Offshore Disclosure Notification

It can often be difficult to remain abreast of changes to procedures in the financial sector if your business is not operating within this sector. Unfortunately it is essential to be aware of any changes which may affect your business operations.

The Finance Bill 2016 introduced a number of changes relating to Qualifying Disclosures made to the Revenue Commissioners regarding existing offshore assets as well as offshore income and gains.
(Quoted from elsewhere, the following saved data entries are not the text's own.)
/-- A restore: the image is checked first; one whose CRC fails is discarded and its runs execute again (R343, R353). -/
def restoreDone (s : State) (n i ns : Nat) (ue : Bool) (img : StableImage) : State :=
  let size := imageBytes img.tokens
  let bad := ue || regionBad s i (stableSlotAt s i img.array) size
  let s := modStall s i (fun st => { chargeStall st .stable false (max ns (ceilDiv size 320)) with
    images := tset none st.images img.array none })
  let s := countDev s i 1 size 0
  if bad then
    img.runs.foldl (fun s e =>
      match getRun s (.job i e.queue e.seq) with
      | some r => if r.stabled then rerunJob s i e.queue e.seq else s
      | none => s) s
  else
    let s := if (heldTokens (getArr s n) i).isEmpty then grantTokens s n i ((freeTokens (getArr s n)).take img.tokens) else s
    let ts := heldTokens (getArr s n) i
    let s := modArr s n (fun a => putImage a img ts)
    let reserve := decide ((getArr s n).ctx = .reserve)
    let s := modVec s n (fun v => if reserve then { v with saveTb := img.tb, saveHf := img.hf, ueSaveTb := [], ueSaveHf := [] }
      else { v with tb := img.tb, hf := img.hf, ueTb := [], ueHf := [] })
    wakeFeeders (resumeImage s n i img ts)

/-- RESTORE_DONE: on an array the stall may use, with its tokens there or enough free ones that G1 grants, and room for its
runs. -/
def execRestoreDone (arr : Fin 8) (stall : Fin 16) (ns : W32) (ue : Bool) (s : State) : Host.Outcome State Fault Refusal :=
  let n := arr.val
  let i := stall.val
  match pickImage (getStall s i) n with
  | none => .next s
  | some img =>
    let a := getArr s n
    let held := (heldTokens a i).length
    if arrUsable s n && mayUseArr s i n && !a.moving.any (fun m => m.holder == i) && !a.parked && stallRuns s i
        && (devFeeder s i).isSome && !s.power.toPark.getLsbD n
        && (held == img.tokens || (groomUp s 1 && held == 0 && decide (img.tokens ≤ (freeTokens a).length)))
        && decide ((runsOn s n).length + img.runs.length ≤ 15) then
      .next (refreshBacklog (restoreDone s n i ns.toNat ue img))
    else .next s

/-- G1 starts moving the runs off an array that G2 will park (R600). -/
def execMigrationForPark (arr : Fin 8) (s : State) : Host.Outcome State Fault Refusal :=
  let n := arr.val
  match nextMigrant s n with
  | some i =>
    if s.power.toPark.getLsbD n && groomUp s 1 && (getArr s n).moving.isNone then .next (beginMove s n i none) else .next s
  | none => .next s

end Sys2Proof.Machine
end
In recent days the Revenue Commissioners have been issuing correspondence regarding these changes in order to keep businesses informed ahead of the changes being put into place, so it is important to read all information carefully to ensure you understand these changes.

These new changes will be in effect from May 1st 2017 and will relate to disclosure which includes any of the below outside of the Republic of Ireland.
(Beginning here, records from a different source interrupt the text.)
-- ==== Sys2Proof/Machine/Pacer.lean ====
section
/-!
DEFINITION. The instructions of a pacer core (R359 to R383): addressing modes, arithmetic, loads and stores, loop control,
waits, timers and posted transfers.
-/
namespace Sys2Proof.Machine

/-! ### Issue, latency and the program counter -/

/-- Resources with a latency (R372): data registers, accumulators, 16-byte memory lines. -/
def rD (n : Nat) : Nat := n
def rAcc (n : Nat) : Nat := 64 + n
def rLine (space off : Nat) : Nat := 128 + 4096 * space + off / 16

/-- An instruction issues: it waits for the resources it reads, costs its issue cycles, and its results are ready at their
latency (Table 11-5). PCR_BUSY counts the cycles. -/
def issue (c : PCore) (reads : List Nat) (cost : Nat) (results : List (Nat × Nat)) : PCore :=
  let t := reads.foldl (fun t r => max t (tget 0 c.ready r)) c.busy.toNat
  let live := c.ready.filter (fun x => decide (t + cost < x.2))
  { c with
    busy := BitVec.ofNat 64 (t + cost),
    ready := results.foldl (fun m r => tset 0 m r.1 (t + r.2)) live }

/-- The word at a bank offset. -/
def bankWord (c : PCore) (off : Nat) : W32 := u32 (mread (actBank c).code off 4) 0
/-- The format of the instruction at an offset, and its words (Table 11-4). -/
def formatAt (c : PCore) (off : Nat) : Nat := (bits (bankWord c off) 28 4).toNat
def wordsAt (c : PCore) (off : Nat) : Nat := if 3 ≤ formatAt c off ∧ formatAt c off ≤ 5 then 2 else 1

/-- The end of a body: back to its start, or the level pops (R375, R378). -/
def loopBack : Nat → PCore → PCore
  | 0, c => c
  | f + 1, c =>
    match c.loops with
    | [] => c
    | l :: rest =>
      if l.stop ≠ c.pc.toNat then c
      else if 1 < l.left then
        { c with pc := BitVec.ofNat 15 l.start, loops := { l with left := l.left - 1 } :: rest,
                 rrb := if l.rot then c.rrb + 1 else c.rrb }
      else loopBack f { c with loops := rest }

/-- The next instruction in order. -/
def nextPc (c : PCore) : PCore := loopBack 5 { c with pc := c.pc + BitVec.ofNat 15 (4 * wordsAt c c.pc.toNat) }

/-- Whether the instruction is fetched from the loop cache (R376). -/
def fromCache (c : PCore) : Bool :=
  match c.loops with
  | l :: _ => l.cached && decide (l.start ≤ c.pc.toNat) && decide (c.pc.toNat < l.stop)
  | [] => false

/-- A synchronous exception of the instruction at hand (R384); the entry follows at the boundary after it. -/
def raise (c : PCore) (v : BitVec 5) (info : W64) : PCore := { nextPc c with sync := some (v, info) }
/-- ILLEGAL, with the instruction words. -/
def illegal (c : PCore) : PCore :=
  raise c 0 ((if wordsAt c c.pc.toNat = 2 then (bankWord c (c.pc.toNat + 4)).setWidth 64 <<< 32 else 0)
    ||| (bankWord c c.pc.toNat).setWidth 64)

/-- An instruction of a running core (R371): a reserved format is ILLEGAL, and the program counter moves on. `fr` stands
for an INFO whose layout is not stated. -/
def instr (s : State) (n : Nat) (f : W64 → PCore → PCore) : State :=
  let c := getCore s n
  if c.st ≠ .running ∨ c.sync.isSome = true then s
  else if 6 ≤ formatAt c c.pc.toNat then modCore s n (fun c => issue (illegal c) [] 1 [])
  else modCore (drew s) n (f (draw s))

/-! ### Saturation (R257, R258) -/

/-- A narrowing to 16 bits by a shift, with whether it saturated. -/
def narrow16 (x : Int) (sh : Nat) : BitVec 16 × Bool := let r := clampInt 16 (fdiv x (2 ^ sh)); (BitVec.ofInt 16 r.1, r.2)

/-- A saturation sets OVF, and raises OVF_TRAP where it is enabled (R365). -/
def saturated (c : PCore) (b : Bool) : PCore := if b then { c with ovf := true, ovfEv := c.ovfEv || c.ovfTrap } else c

/-! ### Registers and memories (R359 to R364) -/

/-- The physical data register of a number (R364). -/
def physD (c : PCore) (n : BitVec 6) : Nat :=
  if n.toNat < 32 then n.toNat else 32 + (n.toNat - 32 + 32 - c.rrb.toNat) % 32
def getD (c : PCore) (n : BitVec 6) : BitVec 128 := tget 0 c.d (physD c n)
def setD (c : PCore) (n : BitVec 6) (v : BitVec 128) : PCore := { c with d := tset 0 c.d (physD c n) v }
def ptr (c : PCore) (n : BitVec 4) : BitVec 18 := tget 0 c.p n.toNat
def pmod (c : PCore) (n : BitVec 4) : W32 := tget 0 c.pm n.toNat

/-- A place in one of the spaces. -/
structure Place where
  space : Nat
  off : Nat
  deriving DecidableEq, Repr

/-- The address of a memory operand (Table 11-3), before any update. -/
def place18 (c : PCore) (n : BitVec 4) (mode : BitVec 3) : Place :=
  let p := ptr c n
  let off := if mode = 5 then bits p 0 16 + bits (pmod c n) 0 16 else bits p 0 16
  { space := (bits p 16 2).toNat, off := off.toNat }

/-- Whether an access of `z` bytes is aligned, in its space, and allowed (R362). -/
def placeOk (p : Place) (z : Nat) (write : Bool) : Bool :=
  decide (p.off % z = 0) && (p.space == 0 || p.space == 1 || (p.space == 2 && !write && decide (p.off < 32768)))

/-- Bits `[b+3:4]` in reversed order. -/
def revBits (b x : Nat) : Nat := (List.range b).foldl (fun r i => 2 * r + x / 2 ^ (4 + i) % 2) 0

/-- The offset after a mode's update (Table 11-3, R368). -/
def updateOff (off : W16) (m : W32) (mode : BitVec 3) (z : Nat) : W16 :=
  let step := bits m 0 16
  let len := (bits m 16 16).toNat
  if mode = 1 then off + BitVec.ofNat 16 z
  else if mode = 2 then off - BitVec.ofNat 16 z
  else if mode = 3 then
    if len = 0 then off + step
    else
      let k := ((List.range 17).find? (fun k => decide (len ≤ 2 ^ k))).getD 16
      let base : Int := off.toNat / 2 ^ k * 2 ^ k
      let x : Int := off.toNat + step.toInt
      BitVec.ofInt 16 (if base + len ≤ x then x - len else if x < base then x + len else x)
  else if mode = 4 then
    let b := min 12 (len % 32)
    let sum := (revBits b off.toNat + revBits b step.toNat) % 2 ^ b
    let back := (List.range b).foldl (fun r i => r + sum / 2 ^ i % 2 * 2 ^ (b + 3 - i)) 0
    BitVec.ofNat 16 (off.toNat / 2 ^ (b + 4) * 2 ^ (b + 4) + off.toNat % 16 + back)
  else off

/-- The pointer after its mode's update, its space unchanged (R367). -/
def updatePtr (c : PCore) (n : BitVec 4) (mode : BitVec 3) (z : Nat) : PCore :=
  let p := ptr c n
  { c with p := tset 0 c.p n.toNat ((bits p 16 2).setWidth 18 <<< 16 ||| (updateOff (bits p 0 16) (pmod c n) mode z).setWidth 18) }

def spaceOf (c : PCore) (space : Nat) : Table Byte := if space = 0 then c.x else if space = 1 then c.y else (actBank c).code
def readBytes (c : PCore) (p : Place) (n : Nat) : List Byte := mread (spaceOf c p.space) p.off n
def writeBytes (c : PCore) (p : Place) (bs : List Byte) : PCore :=
  if p.space = 0 then { c with x := mwrite c.x p.off bs } else if p.space = 1 then { c with y := mwrite c.y p.off bs } else c
def readVec (c : PCore) (p : Place) : BitVec 128 := BitVec.ofNat 128 (leNat (readBytes c p 16))

/-- Component `k` of a vector: lane `k / 2`, real then imaginary. -/
def comp (v : BitVec 128) (k : Nat) : Int := (bits v (16 * k) 16).toInt
/-- A vector of eight components. -/
def ofComps (f : Nat → BitVec 16) : BitVec 128 := (List.range 8).foldl (fun r k => r ||| place 128 (16 * k) (f k)) 0

/-! ### Arithmetic (R369, R370) -/

/-- A negated 16-bit component, saturated. -/
def neg16 (x : Int) : Int × Bool := if x = -32768 then (32767, true) else (-x, false)

/-- A saturating addition into an accumulator. -/
def addAcc (a : Int × Bool) (x : Int) : Int × Bool := let r := clampInt 48 (a.1 + x); (r.1, a.2 || r.2)

/-- One lane of the complex multiply-accumulate: both parts, and whether anything saturated. -/
def macLane (re im : Int) (x y : BitVec 128) (l : Nat) (conj : Bool) : Int × Int × Bool :=
  let xr := comp x (2 * l)
  let xi := comp x (2 * l + 1)
  let yr := comp y (2 * l)
  let n := if conj then neg16 (comp y (2 * l + 1)) else (comp y (2 * l + 1), false)
  let r := addAcc (addAcc (re, false) (xr * yr)) (-(xi * n.1))
  let i := addAcc (addAcc (im, false) (xr * n.1)) (xi * yr)
  (r.1, i.1, r.2 || i.2 || n.2)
  • Income or gains arising or accruing outside of the Republic of Ireland.
  • Relevant accounts – applies to both bank accounts and share accounts.
  • Relevant property.

These changes mean that any disclosures made to the Revenue Commissioners from May 1st 2017 onwards relating to offshore assets, income or gains will not be afforded any mitigation of penalties, meaning that the penalty will be 100% of the underpaid tax. Disclosures made before this date will benefit from the usual mitigation of penalties imposed by Revenue. This can often significantly reduce the amount payable. As such, waiting until after this date can result in a significantly higher payment being due and we would advise against waiting in order to reduce this risk.

Should you have any concerns, queries or require further information on these or any other business and financial matters please don’t hesitate to contact us we are always available to help.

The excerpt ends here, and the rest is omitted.